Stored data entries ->
╭──

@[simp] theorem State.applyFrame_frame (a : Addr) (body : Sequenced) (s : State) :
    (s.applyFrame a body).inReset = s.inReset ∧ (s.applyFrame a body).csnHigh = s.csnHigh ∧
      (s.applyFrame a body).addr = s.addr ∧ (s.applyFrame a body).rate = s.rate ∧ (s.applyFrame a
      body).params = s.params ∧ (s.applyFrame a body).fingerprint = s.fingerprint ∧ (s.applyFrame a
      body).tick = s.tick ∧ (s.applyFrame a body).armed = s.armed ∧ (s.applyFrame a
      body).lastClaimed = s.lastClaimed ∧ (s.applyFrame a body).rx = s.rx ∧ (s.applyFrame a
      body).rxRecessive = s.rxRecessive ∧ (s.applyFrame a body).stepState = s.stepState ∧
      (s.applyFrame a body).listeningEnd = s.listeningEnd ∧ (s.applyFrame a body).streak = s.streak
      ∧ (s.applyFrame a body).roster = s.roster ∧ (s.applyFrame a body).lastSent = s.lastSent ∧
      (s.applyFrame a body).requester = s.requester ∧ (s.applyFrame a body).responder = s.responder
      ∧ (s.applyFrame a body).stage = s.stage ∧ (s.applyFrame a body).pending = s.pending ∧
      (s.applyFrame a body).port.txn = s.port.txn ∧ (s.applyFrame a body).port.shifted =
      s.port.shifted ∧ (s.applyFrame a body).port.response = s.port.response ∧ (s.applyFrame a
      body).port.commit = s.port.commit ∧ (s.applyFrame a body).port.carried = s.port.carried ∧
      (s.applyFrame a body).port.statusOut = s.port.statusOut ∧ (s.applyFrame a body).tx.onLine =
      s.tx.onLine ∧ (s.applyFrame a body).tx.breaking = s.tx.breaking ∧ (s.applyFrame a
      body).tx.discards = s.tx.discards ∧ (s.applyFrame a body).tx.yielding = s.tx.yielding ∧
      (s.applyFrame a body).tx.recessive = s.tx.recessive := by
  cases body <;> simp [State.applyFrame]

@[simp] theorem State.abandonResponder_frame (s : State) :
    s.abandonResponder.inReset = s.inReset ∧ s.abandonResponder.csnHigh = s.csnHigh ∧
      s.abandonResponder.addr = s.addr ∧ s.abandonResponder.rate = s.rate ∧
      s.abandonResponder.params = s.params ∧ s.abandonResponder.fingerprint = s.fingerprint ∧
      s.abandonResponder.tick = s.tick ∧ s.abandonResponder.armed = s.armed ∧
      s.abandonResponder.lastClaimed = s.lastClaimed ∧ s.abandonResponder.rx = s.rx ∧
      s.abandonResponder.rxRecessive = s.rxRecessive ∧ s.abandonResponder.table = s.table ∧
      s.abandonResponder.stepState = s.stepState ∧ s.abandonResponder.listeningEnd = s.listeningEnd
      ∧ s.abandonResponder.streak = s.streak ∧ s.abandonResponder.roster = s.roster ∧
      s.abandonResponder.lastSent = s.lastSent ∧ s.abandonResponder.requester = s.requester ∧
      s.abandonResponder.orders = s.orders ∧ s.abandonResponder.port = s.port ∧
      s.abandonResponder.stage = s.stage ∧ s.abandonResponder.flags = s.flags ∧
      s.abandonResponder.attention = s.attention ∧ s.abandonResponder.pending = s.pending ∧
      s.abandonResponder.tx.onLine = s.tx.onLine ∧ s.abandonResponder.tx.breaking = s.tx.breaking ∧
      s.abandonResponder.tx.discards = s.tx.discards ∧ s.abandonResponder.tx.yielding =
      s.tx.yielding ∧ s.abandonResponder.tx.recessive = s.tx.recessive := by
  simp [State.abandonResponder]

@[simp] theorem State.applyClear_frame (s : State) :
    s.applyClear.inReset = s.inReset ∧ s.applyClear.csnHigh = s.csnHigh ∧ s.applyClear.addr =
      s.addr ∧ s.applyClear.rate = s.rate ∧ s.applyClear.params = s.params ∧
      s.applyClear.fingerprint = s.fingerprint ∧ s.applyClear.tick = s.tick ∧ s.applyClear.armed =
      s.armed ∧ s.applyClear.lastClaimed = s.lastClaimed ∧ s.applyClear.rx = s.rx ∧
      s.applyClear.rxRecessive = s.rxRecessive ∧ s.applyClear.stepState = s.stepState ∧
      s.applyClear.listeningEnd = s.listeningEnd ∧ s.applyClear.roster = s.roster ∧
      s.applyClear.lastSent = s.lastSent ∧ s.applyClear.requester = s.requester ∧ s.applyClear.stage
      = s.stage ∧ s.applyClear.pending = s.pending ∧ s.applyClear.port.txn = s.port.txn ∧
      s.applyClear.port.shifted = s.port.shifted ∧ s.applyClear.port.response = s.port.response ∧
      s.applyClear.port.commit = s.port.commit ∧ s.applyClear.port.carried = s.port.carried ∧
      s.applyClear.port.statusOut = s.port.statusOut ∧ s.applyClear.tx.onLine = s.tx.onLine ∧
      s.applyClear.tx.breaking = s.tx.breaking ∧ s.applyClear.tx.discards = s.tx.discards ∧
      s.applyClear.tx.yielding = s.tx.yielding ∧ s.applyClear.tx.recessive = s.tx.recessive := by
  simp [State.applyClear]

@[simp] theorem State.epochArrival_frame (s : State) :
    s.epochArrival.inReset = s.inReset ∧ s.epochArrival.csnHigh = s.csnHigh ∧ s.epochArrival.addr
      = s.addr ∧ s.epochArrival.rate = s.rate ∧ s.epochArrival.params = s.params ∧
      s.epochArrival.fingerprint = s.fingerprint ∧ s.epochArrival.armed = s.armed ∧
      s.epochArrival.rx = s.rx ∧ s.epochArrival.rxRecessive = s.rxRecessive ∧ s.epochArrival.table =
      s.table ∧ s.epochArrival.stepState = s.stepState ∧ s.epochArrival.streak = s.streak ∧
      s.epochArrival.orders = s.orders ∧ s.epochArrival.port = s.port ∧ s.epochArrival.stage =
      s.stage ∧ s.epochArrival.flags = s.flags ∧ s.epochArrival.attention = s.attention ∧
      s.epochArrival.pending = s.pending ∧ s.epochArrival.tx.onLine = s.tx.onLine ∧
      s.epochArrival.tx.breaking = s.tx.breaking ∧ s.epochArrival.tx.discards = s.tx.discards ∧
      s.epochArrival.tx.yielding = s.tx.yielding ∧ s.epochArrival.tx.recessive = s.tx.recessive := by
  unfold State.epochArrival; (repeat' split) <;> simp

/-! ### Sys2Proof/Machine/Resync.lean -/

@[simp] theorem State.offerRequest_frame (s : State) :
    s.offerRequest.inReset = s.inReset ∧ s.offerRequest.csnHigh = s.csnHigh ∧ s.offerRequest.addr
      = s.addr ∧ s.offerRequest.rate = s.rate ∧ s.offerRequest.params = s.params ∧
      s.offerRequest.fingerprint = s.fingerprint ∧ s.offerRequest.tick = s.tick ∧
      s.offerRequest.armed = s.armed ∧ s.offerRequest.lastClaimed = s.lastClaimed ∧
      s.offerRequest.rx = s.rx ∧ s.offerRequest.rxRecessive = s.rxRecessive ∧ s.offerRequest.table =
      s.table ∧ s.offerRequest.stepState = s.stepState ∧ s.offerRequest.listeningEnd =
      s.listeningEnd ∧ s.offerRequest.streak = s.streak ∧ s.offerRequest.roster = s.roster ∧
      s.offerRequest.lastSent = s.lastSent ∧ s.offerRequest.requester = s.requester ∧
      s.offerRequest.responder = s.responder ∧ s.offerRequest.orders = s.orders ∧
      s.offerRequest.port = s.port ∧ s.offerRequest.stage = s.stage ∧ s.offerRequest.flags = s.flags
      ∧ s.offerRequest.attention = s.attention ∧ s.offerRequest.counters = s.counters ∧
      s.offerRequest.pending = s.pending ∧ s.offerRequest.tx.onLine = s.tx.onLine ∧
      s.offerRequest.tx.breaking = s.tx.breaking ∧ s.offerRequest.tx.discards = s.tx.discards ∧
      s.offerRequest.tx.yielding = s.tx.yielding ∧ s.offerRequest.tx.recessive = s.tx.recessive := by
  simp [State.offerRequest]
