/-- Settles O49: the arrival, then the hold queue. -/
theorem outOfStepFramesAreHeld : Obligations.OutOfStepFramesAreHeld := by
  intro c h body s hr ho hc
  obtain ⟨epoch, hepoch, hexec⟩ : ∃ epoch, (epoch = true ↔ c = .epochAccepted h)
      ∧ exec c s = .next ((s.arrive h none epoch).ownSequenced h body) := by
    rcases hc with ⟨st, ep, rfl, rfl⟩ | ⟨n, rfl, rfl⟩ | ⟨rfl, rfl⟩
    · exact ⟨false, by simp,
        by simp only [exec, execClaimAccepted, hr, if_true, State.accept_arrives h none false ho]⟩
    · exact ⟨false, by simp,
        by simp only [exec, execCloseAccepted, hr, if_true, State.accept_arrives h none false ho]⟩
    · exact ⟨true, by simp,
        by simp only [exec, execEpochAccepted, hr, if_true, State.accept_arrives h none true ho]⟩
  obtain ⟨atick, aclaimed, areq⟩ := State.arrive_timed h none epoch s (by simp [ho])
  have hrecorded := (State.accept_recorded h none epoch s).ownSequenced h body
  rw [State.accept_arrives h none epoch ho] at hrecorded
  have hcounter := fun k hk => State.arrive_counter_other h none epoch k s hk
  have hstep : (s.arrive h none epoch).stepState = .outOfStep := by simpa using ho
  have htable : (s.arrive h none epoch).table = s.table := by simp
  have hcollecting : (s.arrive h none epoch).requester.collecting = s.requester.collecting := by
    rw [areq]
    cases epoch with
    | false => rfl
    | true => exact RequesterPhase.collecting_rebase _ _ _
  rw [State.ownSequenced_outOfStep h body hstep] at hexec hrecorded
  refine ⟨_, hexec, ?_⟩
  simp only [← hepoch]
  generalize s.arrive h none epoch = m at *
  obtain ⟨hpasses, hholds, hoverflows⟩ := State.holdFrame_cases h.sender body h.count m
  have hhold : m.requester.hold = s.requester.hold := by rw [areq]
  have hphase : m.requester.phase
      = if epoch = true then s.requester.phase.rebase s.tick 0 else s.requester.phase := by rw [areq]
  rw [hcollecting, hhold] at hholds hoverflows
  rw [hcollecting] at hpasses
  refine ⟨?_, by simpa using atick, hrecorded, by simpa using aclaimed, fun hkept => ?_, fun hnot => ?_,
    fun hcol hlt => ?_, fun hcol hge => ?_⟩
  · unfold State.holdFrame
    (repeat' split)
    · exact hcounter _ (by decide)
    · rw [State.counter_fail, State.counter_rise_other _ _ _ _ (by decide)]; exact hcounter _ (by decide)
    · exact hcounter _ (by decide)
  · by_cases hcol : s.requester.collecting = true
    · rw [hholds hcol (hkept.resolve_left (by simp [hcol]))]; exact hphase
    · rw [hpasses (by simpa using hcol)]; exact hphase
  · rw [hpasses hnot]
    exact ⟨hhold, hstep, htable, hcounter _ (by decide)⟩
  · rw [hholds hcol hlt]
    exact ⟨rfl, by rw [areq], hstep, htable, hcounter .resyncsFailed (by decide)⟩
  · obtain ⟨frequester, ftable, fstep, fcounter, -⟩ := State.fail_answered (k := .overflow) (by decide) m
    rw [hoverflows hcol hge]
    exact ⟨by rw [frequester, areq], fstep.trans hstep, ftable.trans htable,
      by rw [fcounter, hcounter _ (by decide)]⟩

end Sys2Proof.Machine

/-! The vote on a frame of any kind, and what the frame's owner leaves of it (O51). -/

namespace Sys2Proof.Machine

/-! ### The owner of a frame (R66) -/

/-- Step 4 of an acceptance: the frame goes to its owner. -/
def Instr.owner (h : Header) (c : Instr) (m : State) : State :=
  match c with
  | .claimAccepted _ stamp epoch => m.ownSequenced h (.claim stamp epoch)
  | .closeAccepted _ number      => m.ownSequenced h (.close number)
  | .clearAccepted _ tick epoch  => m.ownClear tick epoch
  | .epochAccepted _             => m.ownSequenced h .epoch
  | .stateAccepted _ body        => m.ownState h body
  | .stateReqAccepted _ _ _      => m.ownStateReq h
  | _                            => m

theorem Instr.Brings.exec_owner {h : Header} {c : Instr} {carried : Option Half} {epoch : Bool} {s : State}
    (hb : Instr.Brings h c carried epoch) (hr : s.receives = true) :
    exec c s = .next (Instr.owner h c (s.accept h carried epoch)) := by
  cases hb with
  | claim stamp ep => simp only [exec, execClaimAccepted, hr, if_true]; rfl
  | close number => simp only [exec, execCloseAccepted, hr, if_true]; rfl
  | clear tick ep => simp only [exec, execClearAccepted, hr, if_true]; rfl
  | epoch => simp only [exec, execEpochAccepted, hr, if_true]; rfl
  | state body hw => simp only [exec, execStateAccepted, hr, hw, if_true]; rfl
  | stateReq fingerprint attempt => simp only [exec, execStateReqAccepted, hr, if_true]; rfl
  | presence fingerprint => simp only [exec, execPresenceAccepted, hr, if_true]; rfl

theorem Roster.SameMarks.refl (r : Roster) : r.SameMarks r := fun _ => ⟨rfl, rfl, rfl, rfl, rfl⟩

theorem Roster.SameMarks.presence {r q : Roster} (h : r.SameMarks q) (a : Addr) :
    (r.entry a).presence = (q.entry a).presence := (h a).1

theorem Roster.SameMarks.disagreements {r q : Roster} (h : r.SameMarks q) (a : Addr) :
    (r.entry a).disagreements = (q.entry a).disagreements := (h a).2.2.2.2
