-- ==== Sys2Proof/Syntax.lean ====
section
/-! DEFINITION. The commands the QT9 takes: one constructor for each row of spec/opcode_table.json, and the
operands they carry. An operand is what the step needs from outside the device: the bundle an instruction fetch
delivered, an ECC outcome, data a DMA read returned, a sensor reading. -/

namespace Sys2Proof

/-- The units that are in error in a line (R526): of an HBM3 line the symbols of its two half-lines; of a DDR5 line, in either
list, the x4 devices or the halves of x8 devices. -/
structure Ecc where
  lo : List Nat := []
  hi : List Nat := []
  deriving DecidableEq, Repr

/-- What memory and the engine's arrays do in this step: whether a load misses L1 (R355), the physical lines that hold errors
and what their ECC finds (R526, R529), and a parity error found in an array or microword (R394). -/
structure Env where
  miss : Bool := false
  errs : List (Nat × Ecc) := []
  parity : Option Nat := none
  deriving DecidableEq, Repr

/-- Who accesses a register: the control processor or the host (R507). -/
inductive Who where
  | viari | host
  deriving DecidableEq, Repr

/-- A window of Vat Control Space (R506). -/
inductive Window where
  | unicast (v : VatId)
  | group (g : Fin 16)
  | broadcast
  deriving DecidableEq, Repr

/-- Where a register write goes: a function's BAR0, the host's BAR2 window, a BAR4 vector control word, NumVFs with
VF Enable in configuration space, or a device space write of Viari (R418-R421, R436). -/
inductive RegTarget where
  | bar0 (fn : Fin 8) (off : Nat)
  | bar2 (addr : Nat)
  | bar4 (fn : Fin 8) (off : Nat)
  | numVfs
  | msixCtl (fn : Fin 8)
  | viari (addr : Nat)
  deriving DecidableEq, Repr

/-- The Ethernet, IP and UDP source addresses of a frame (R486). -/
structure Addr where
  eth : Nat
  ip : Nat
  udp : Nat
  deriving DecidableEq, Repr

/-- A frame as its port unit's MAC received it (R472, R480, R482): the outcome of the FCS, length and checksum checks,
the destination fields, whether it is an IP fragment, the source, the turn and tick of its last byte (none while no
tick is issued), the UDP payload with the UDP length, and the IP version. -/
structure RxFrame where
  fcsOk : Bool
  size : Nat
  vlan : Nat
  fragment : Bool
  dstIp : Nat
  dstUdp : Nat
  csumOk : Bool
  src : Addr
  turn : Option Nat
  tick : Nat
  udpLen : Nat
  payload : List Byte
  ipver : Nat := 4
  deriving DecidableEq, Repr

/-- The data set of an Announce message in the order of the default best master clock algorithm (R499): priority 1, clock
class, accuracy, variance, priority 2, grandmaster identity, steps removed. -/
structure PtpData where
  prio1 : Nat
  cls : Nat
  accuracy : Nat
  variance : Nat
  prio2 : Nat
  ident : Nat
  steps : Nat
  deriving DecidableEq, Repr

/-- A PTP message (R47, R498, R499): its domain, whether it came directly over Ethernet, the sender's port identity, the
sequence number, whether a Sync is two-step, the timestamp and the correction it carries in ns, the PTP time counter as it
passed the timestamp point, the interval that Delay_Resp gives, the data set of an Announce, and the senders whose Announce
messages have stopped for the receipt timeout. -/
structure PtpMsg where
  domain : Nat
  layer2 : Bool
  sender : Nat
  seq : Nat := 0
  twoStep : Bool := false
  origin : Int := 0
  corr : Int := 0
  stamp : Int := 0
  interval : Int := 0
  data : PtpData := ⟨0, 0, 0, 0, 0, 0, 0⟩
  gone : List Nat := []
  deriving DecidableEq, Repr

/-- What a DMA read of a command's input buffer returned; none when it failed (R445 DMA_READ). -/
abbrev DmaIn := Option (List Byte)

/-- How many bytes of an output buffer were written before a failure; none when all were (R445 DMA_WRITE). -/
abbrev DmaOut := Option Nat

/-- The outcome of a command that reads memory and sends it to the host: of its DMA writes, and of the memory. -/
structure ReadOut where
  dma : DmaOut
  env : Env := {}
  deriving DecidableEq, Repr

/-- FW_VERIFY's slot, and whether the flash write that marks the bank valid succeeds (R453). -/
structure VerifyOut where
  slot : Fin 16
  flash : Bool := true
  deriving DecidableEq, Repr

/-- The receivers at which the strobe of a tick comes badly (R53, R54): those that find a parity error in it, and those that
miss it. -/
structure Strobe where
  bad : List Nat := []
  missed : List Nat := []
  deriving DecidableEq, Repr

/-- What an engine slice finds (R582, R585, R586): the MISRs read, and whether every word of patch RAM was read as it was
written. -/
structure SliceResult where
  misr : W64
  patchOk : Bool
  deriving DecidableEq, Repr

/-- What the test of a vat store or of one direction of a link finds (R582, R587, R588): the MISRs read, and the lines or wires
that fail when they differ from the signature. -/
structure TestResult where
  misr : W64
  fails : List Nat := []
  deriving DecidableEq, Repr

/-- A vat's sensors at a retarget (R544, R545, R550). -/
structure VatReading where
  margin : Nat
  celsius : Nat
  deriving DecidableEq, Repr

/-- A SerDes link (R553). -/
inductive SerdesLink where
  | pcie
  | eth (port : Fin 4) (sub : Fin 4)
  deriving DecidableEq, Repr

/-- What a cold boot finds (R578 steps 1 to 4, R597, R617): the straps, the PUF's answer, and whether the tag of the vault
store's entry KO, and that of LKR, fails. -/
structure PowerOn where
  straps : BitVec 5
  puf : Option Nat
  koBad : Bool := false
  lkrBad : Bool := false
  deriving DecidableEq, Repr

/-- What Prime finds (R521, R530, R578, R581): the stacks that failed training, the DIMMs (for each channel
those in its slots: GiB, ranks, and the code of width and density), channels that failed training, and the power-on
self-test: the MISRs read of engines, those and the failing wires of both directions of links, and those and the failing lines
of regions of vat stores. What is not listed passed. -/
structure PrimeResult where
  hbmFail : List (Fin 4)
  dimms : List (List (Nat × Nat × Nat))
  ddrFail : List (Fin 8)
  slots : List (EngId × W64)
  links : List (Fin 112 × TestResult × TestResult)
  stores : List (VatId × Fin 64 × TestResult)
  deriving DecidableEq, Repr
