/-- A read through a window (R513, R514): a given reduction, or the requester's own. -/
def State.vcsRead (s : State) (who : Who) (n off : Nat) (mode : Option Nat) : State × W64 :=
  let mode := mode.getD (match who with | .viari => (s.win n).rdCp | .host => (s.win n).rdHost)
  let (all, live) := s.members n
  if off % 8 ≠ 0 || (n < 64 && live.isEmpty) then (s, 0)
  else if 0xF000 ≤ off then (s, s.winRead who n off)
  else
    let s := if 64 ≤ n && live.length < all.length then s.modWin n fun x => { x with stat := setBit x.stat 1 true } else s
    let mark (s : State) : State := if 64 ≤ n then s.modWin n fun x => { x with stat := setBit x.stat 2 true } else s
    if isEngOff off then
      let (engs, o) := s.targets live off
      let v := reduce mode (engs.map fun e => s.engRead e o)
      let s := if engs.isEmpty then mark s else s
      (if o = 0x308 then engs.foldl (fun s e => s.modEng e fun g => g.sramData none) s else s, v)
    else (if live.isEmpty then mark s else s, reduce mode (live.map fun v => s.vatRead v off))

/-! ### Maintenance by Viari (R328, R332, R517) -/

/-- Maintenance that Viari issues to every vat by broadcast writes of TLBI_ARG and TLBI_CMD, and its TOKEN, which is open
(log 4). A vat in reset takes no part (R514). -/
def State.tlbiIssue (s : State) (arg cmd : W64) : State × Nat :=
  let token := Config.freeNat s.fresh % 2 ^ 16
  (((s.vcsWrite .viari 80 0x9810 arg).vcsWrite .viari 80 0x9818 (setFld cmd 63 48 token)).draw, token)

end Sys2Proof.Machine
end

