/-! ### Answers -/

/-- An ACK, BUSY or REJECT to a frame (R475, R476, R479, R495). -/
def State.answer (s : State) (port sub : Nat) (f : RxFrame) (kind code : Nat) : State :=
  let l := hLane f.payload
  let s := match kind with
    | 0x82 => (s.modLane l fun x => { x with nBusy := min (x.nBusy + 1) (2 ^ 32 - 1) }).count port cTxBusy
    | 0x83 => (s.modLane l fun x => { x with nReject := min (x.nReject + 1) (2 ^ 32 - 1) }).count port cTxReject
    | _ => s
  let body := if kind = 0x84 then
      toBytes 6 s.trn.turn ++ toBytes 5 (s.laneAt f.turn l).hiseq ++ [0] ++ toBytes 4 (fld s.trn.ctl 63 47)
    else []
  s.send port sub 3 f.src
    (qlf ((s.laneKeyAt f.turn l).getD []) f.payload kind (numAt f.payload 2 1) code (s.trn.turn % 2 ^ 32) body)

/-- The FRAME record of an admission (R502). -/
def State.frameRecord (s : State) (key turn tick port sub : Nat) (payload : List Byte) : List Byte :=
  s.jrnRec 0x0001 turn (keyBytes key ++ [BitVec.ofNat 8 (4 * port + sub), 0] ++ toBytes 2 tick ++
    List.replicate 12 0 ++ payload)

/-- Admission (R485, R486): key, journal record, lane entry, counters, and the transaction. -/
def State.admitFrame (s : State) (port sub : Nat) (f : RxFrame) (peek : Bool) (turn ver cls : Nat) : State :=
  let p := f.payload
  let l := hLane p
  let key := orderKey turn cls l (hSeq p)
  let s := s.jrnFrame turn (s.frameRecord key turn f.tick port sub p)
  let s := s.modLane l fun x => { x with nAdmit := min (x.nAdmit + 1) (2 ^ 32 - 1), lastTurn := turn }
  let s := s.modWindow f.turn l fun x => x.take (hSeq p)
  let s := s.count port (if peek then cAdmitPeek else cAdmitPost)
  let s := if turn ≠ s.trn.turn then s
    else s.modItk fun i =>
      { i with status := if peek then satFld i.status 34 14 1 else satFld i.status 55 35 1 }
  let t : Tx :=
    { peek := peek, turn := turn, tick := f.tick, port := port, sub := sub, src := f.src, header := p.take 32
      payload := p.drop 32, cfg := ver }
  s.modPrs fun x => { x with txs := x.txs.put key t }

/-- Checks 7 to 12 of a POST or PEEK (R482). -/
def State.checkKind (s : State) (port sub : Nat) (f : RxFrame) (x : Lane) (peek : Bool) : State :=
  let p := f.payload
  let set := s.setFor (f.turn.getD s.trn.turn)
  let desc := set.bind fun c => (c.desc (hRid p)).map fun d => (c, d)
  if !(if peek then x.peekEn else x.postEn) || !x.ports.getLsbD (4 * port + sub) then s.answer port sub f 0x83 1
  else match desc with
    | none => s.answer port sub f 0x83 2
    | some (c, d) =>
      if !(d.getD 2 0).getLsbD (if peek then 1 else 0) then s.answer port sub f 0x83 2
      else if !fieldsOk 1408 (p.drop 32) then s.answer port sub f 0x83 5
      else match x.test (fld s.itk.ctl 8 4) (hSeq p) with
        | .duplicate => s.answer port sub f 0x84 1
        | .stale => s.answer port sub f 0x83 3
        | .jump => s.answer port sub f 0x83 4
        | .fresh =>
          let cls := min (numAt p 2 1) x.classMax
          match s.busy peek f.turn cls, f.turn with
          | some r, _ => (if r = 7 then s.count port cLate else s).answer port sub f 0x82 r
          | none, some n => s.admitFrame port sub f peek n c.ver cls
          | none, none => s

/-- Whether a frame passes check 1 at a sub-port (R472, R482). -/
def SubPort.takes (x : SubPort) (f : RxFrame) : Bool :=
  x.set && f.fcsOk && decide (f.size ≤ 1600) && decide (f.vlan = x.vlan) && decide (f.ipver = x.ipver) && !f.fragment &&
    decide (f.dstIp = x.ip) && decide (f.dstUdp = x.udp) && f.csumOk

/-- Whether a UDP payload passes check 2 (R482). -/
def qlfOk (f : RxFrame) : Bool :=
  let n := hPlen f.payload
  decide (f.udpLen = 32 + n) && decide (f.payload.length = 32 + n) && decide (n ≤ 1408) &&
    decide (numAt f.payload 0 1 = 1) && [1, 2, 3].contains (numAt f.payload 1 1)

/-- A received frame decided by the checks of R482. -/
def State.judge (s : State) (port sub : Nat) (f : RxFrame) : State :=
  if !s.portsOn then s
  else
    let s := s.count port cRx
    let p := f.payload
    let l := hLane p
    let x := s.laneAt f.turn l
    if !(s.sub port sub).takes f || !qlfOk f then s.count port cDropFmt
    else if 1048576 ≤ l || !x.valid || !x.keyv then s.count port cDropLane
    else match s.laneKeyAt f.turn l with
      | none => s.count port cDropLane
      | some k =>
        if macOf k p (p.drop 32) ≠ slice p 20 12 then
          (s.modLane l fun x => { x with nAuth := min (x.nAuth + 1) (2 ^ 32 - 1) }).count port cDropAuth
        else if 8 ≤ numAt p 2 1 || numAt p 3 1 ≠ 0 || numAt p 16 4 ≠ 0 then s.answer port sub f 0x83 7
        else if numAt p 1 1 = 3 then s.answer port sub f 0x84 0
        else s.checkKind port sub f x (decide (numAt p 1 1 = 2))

╰──

TASK GOAL ->
From the data above, output exactly the lines between the one containing "let (engs, o) := s.targets live off" and the one containing "def State.answer (s", counting both of them.

ANSWER SPACE ->
      let (engs, o) := s.targets live off
      let v := reduce mode (engs.map fun e => s.engRead e o)
      let s := if engs.isEmpty then mark s else s
      (if o = 0x308 then engs.foldl (fun s e => s.modEng e fun g => g.sramData none) s else s, v)
    else (if live.isEmpty then mark s else s, reduce mode (live.map fun v => s.vatRead v off))

/-! ### Maintenance by Viari (R328, R332, R517) -/

/-- Maintenance that Viari issues to every vat by broadcast writes of TLBI_ARG and TLBI_CMD, and its TOKEN, which is open
(log 4). A vat in reset takes no part (R514). -/
def State.tlbiIssue (s : State) (arg cmd : W64) : State × Nat :=
  let token := Config.freeNat s.fresh % 2 ^ 16
  (((s.vcsWrite .viari 80 0x9810 arg).vcsWrite .viari 80 0x9818 (setFld cmd 63 48 token)).draw, token)

end Sys2Proof.Machine
end

/-! ### Answers -/

/-- An ACK, BUSY or REJECT to a frame (R475, R476, R479, R495). -/
def State.answer (s : State) (port sub : Nat) (f : RxFrame) (kind code : Nat) : State :=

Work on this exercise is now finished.